_THE DATA_
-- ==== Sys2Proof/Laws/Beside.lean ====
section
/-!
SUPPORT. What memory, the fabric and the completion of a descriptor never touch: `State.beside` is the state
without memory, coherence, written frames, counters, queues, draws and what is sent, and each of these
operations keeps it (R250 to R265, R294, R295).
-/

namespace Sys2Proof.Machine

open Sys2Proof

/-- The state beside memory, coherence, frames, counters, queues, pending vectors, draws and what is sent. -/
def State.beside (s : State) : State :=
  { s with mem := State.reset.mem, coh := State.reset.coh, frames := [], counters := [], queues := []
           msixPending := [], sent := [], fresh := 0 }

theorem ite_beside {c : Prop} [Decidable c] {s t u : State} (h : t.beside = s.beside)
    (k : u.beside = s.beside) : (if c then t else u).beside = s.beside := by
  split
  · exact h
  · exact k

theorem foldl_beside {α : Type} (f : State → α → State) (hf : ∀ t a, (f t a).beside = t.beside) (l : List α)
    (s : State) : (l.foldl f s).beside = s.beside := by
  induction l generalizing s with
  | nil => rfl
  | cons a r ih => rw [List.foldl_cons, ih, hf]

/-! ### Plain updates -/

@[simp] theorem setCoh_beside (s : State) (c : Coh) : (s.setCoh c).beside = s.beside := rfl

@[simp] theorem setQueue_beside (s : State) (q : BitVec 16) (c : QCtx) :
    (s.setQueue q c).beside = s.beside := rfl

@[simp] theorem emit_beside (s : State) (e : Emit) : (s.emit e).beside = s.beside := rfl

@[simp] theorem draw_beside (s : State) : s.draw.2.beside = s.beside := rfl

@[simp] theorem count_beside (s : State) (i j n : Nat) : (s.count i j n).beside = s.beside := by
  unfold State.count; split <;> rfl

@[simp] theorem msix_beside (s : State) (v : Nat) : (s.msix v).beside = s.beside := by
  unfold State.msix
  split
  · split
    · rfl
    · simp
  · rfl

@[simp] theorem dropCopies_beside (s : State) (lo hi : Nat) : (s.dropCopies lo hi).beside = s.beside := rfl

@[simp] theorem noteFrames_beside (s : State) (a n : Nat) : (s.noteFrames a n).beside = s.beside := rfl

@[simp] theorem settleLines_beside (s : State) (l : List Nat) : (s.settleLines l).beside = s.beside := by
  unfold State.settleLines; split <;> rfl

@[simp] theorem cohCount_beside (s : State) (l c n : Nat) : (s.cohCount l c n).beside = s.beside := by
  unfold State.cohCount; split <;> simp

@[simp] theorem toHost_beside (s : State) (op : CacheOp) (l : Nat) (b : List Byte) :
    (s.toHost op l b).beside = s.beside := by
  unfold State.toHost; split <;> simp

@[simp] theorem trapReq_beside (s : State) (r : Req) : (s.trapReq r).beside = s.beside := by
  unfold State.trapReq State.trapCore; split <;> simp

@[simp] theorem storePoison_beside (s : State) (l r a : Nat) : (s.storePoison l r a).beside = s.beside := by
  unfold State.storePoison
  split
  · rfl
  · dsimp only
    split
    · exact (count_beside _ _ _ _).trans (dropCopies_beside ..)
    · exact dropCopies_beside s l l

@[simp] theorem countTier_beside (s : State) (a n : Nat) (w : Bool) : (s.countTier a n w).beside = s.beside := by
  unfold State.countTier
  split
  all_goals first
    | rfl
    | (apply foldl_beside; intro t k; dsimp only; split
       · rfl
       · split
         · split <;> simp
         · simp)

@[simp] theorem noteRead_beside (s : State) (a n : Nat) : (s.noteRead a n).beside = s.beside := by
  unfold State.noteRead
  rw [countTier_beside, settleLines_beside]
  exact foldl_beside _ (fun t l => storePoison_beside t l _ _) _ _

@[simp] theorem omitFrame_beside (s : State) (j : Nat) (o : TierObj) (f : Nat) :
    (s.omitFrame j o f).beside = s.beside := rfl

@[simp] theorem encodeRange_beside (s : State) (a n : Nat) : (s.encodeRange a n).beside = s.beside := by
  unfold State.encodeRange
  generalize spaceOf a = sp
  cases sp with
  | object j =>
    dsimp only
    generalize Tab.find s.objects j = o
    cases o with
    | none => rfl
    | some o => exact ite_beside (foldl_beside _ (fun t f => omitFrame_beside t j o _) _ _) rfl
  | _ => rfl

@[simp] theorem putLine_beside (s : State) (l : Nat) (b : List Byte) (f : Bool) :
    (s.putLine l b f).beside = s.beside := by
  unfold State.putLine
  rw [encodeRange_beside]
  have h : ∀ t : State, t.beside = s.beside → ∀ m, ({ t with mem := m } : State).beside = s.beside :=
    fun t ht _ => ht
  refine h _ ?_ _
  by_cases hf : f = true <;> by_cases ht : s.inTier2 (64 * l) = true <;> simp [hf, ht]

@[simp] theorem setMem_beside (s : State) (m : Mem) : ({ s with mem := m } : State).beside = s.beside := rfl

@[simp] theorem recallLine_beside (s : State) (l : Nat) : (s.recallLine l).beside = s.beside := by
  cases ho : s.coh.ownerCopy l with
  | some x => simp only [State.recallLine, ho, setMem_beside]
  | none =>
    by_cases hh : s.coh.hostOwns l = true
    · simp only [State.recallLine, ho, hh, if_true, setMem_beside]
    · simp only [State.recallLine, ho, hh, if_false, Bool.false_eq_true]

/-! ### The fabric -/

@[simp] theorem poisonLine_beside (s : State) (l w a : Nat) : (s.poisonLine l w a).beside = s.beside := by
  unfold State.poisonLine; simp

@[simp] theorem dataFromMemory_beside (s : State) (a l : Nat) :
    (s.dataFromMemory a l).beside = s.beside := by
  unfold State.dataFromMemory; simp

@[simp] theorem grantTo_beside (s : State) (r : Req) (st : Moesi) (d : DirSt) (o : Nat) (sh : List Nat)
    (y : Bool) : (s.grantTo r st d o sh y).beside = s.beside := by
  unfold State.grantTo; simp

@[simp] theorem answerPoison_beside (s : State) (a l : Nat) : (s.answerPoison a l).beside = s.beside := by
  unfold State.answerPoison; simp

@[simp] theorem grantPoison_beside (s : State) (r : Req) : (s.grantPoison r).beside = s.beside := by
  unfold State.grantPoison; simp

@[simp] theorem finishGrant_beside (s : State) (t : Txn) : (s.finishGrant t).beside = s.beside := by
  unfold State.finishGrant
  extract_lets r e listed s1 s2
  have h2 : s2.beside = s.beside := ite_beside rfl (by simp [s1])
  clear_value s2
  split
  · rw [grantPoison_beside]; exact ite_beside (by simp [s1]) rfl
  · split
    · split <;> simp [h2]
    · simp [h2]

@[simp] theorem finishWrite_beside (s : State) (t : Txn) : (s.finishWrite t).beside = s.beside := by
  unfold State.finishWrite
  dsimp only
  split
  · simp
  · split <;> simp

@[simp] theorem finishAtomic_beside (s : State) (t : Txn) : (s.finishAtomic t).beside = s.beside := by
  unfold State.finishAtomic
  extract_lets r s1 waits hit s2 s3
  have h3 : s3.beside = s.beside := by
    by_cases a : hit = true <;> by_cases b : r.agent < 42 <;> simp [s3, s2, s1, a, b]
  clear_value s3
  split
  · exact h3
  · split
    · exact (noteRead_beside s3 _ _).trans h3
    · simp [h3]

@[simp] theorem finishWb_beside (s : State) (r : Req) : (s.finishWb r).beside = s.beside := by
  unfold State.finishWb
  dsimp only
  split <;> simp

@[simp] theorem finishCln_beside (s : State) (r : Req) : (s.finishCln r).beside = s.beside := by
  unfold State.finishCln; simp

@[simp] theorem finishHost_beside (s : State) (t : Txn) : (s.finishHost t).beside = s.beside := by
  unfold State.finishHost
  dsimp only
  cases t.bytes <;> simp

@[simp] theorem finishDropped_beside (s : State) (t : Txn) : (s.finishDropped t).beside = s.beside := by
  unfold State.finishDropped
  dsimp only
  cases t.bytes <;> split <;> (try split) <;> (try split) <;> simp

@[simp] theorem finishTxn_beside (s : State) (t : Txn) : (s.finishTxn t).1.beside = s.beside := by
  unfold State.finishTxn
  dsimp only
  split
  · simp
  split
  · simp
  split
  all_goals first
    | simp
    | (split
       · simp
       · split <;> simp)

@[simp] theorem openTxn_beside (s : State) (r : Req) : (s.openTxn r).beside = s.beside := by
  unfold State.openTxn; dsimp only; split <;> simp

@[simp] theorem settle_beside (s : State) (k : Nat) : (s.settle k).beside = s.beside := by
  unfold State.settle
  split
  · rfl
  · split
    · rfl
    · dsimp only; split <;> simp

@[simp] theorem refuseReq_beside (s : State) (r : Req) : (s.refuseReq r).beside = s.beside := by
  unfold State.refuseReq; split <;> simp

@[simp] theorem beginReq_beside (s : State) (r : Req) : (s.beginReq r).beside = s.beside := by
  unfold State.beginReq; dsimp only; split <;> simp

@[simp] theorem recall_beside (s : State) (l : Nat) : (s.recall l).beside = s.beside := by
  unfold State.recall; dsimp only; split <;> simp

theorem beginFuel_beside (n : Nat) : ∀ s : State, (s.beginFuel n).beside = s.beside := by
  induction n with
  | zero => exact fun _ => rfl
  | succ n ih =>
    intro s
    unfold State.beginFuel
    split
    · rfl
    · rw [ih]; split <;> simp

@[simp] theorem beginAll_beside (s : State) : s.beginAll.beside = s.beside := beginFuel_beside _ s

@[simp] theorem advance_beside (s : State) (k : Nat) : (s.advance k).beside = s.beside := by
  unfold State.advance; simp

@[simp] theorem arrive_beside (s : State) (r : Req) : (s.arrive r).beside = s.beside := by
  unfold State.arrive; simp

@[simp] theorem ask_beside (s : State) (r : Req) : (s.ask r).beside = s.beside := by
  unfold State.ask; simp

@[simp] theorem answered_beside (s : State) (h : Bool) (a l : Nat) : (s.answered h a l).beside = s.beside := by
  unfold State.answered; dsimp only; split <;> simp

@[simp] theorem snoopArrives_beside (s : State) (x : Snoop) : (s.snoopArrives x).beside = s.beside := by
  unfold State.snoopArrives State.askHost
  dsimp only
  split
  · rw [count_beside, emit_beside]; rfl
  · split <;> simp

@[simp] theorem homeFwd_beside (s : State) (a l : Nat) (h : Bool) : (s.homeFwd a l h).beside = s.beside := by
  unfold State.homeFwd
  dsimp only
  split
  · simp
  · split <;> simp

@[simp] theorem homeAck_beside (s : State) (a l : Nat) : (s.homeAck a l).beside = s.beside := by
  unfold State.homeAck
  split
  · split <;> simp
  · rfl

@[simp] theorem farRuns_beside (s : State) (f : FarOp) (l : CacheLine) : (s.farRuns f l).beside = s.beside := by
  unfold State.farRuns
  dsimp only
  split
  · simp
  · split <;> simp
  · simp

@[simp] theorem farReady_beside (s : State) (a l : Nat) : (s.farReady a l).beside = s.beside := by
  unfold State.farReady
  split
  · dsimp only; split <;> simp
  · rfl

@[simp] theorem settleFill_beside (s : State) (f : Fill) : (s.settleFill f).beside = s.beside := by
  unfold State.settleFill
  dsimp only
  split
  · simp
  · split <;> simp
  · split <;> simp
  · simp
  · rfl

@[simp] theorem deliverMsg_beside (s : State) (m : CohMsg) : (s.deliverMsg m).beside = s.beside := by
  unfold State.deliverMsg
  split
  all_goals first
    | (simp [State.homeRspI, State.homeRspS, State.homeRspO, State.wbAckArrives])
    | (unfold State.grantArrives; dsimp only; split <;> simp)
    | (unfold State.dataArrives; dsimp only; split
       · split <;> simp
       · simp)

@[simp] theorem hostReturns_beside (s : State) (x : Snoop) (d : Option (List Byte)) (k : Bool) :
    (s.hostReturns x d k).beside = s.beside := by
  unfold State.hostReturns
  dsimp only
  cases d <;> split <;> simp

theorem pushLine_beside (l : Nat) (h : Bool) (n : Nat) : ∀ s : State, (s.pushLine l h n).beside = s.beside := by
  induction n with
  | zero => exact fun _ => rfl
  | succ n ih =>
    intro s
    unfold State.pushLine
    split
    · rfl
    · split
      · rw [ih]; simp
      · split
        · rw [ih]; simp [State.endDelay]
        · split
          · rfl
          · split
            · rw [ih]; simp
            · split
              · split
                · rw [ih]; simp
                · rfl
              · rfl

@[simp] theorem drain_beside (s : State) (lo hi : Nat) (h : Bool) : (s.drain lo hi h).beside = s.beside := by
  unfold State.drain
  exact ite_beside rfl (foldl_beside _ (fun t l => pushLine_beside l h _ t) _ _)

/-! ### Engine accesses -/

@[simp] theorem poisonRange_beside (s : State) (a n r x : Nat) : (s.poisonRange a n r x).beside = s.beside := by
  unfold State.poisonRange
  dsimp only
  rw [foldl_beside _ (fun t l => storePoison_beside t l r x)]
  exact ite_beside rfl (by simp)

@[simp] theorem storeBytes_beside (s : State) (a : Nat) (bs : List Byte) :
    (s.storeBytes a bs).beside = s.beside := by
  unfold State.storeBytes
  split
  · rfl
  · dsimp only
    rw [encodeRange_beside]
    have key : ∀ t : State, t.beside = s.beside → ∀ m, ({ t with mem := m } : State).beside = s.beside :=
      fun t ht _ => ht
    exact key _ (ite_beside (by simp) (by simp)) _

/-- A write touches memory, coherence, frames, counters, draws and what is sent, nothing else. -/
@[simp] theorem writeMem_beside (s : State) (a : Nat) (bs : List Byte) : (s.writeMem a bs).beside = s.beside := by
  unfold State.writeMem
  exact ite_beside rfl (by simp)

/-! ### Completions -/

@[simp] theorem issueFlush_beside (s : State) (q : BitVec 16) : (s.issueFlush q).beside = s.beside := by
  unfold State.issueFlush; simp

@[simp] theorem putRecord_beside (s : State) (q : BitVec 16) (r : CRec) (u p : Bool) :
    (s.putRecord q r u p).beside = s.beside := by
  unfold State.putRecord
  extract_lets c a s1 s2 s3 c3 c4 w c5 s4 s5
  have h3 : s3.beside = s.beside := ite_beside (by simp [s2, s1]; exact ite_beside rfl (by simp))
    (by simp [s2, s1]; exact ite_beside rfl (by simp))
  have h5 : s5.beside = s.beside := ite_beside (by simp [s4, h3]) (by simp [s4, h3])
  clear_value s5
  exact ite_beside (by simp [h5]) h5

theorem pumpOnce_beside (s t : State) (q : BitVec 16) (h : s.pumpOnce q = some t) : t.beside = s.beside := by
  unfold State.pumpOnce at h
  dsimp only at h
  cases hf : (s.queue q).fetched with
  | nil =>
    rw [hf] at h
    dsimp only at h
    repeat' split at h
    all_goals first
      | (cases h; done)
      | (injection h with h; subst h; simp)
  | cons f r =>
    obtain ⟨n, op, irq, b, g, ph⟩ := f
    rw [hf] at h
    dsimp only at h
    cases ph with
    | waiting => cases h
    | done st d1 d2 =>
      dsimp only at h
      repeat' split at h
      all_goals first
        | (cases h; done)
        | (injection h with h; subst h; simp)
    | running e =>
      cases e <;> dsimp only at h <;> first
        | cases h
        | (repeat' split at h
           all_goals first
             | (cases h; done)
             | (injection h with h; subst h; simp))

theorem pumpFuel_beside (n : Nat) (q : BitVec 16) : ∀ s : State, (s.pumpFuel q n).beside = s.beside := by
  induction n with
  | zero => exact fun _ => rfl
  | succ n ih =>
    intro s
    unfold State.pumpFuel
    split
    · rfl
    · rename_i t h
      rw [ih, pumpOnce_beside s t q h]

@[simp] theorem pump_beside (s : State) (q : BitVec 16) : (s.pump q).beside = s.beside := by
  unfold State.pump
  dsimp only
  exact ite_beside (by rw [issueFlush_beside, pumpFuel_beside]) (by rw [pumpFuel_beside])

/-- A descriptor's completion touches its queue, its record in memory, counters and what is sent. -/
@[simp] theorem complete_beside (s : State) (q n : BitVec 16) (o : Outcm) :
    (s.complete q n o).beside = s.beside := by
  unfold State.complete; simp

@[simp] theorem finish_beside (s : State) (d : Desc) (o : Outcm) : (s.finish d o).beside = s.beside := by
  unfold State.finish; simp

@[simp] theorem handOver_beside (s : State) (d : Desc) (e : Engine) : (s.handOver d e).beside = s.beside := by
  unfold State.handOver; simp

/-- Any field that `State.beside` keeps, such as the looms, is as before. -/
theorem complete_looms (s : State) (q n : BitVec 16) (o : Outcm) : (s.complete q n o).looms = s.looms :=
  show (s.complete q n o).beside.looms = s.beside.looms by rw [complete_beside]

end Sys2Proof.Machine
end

_WHAT YOU SHOULD DO_
Please transcribe exactly the lines above from the line that has "namespace Sys2Proof.Machine" up to and including the line that has "unfold State.settleLines; split <;> rfl"; no other line belongs in the answer.

_RESULT OF THE EXERCISE_
namespace Sys2Proof.Machine

open Sys2Proof

/-- The state beside memory, coherence, frames, counters, queues, pending vectors, draws and what is sent. -/
def State.beside (s : State) : State :=
  { s with mem := State.reset.mem, coh := State.reset.coh, frames := [], counters := [], queues := []
           msixPending := [], sent := [], fresh := 0 }

theorem ite_beside {c : Prop} [Decidable c] {s t u : State} (h : t.beside = s.beside)
    (k : u.beside = s.beside) : (if c then t else u).beside = s.beside := by
  split
  · exact h
  · exact k

theorem foldl_beside {α : Type} (f : State → α → State) (hf : ∀ t a, (f t a).beside = t.beside) (l : List α)
    (s : State) : (l.foldl f s).beside = s.beside := by
  induction l generalizing s with
  | nil => rfl
  | cons a r ih => rw [List.foldl_cons, ih, hf]

/-! ### Plain updates -/

@[simp] theorem setCoh_beside (s : State) (c : Coh) : (s.setCoh c).beside = s.beside := rfl

@[simp] theorem setQueue_beside (s : State) (q : BitVec 16) (c : QCtx) :
    (s.setQueue q c).beside = s.beside := rfl

@[simp] theorem emit_beside (s : State) (e : Emit) : (s.emit e).beside = s.beside := rfl

@[simp] theorem draw_beside (s : State) : s.draw.2.beside = s.beside := rfl

@[simp] theorem count_beside (s : State) (i j n : Nat) : (s.count i j n).beside = s.beside := by
  unfold State.count; split <;> rfl

@[simp] theorem msix_beside (s : State) (v : Nat) : (s.msix v).beside = s.beside := by
  unfold State.msix
  split
  · split
    · rfl
    · simp
  · rfl

@[simp] theorem dropCopies_beside (s : State) (lo hi : Nat) : (s.dropCopies lo hi).beside = s.beside := rfl

@[simp] theorem noteFrames_beside (s : State) (a n : Nat) : (s.noteFrames a n).beside = s.beside := rfl

@[simp] theorem settleLines_beside (s : State) (l : List Nat) : (s.settleLines l).beside = s.beside := by
  unfold State.settleLines; split <;> rfl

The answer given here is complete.